[Excerpts from a dataset]
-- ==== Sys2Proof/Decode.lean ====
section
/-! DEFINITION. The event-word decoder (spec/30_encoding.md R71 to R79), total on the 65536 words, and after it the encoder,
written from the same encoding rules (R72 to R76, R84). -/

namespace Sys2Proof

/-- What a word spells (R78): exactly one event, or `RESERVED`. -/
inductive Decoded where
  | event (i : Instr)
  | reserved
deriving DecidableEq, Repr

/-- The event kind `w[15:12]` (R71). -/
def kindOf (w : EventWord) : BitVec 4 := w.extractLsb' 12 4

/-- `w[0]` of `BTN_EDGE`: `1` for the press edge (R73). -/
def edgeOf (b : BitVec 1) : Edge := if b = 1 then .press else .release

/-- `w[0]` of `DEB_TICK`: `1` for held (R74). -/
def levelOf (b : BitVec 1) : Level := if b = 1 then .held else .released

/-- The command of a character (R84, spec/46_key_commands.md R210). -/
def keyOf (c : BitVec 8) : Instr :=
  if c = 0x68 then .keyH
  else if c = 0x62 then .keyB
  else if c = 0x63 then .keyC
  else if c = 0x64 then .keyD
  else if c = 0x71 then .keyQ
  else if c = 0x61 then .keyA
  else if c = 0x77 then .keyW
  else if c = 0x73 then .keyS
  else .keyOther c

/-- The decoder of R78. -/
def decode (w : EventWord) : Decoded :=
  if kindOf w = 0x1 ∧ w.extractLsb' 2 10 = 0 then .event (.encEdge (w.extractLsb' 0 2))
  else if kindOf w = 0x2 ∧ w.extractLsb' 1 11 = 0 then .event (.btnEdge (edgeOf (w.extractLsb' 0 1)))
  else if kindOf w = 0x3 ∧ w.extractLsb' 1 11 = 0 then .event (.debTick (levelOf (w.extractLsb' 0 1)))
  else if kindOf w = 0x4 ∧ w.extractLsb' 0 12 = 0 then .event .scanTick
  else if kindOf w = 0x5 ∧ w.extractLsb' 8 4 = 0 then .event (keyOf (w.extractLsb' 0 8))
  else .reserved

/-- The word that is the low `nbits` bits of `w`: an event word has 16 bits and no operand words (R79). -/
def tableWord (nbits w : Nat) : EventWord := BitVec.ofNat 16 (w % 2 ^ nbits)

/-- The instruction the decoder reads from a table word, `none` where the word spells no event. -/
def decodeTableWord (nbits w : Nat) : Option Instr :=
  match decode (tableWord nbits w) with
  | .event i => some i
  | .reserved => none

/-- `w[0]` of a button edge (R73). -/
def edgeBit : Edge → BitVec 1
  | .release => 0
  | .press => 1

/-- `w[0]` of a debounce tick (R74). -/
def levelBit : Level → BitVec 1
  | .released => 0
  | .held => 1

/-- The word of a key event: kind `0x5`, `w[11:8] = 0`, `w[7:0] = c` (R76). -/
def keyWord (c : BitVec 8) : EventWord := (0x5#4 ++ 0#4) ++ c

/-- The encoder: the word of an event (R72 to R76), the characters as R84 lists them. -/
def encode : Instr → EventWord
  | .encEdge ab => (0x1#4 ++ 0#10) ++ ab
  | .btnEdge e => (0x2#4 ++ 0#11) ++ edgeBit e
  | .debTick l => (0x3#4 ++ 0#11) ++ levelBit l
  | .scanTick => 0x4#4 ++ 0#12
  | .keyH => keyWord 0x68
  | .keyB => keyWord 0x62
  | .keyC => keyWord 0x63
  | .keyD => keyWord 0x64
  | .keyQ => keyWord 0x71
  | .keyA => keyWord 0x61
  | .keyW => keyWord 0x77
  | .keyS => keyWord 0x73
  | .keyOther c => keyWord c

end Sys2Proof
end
* * *
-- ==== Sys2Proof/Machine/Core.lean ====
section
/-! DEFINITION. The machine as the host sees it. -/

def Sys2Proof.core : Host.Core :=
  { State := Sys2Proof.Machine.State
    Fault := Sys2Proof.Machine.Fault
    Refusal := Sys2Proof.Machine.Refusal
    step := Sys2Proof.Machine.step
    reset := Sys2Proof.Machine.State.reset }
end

Assigned task. Beginning at the line with "-- ==== Sys2Proof/Decode.lean" and stopping after the line with "(i : Instr)", please write out every line of the data above exactly and nothing else.

Response to the task.
-- ==== Sys2Proof/Decode.lean ====
section
/-! DEFINITION. The event-word decoder (spec/30_encoding.md R71 to R79), total on the 65536 words, and after it the encoder,
written from the same encoding rules (R72 to R76, R84). -/

namespace Sys2Proof

/-- What a word spells (R78): exactly one event, or `RESERVED`. -/
inductive Decoded where
  | event (i : Instr)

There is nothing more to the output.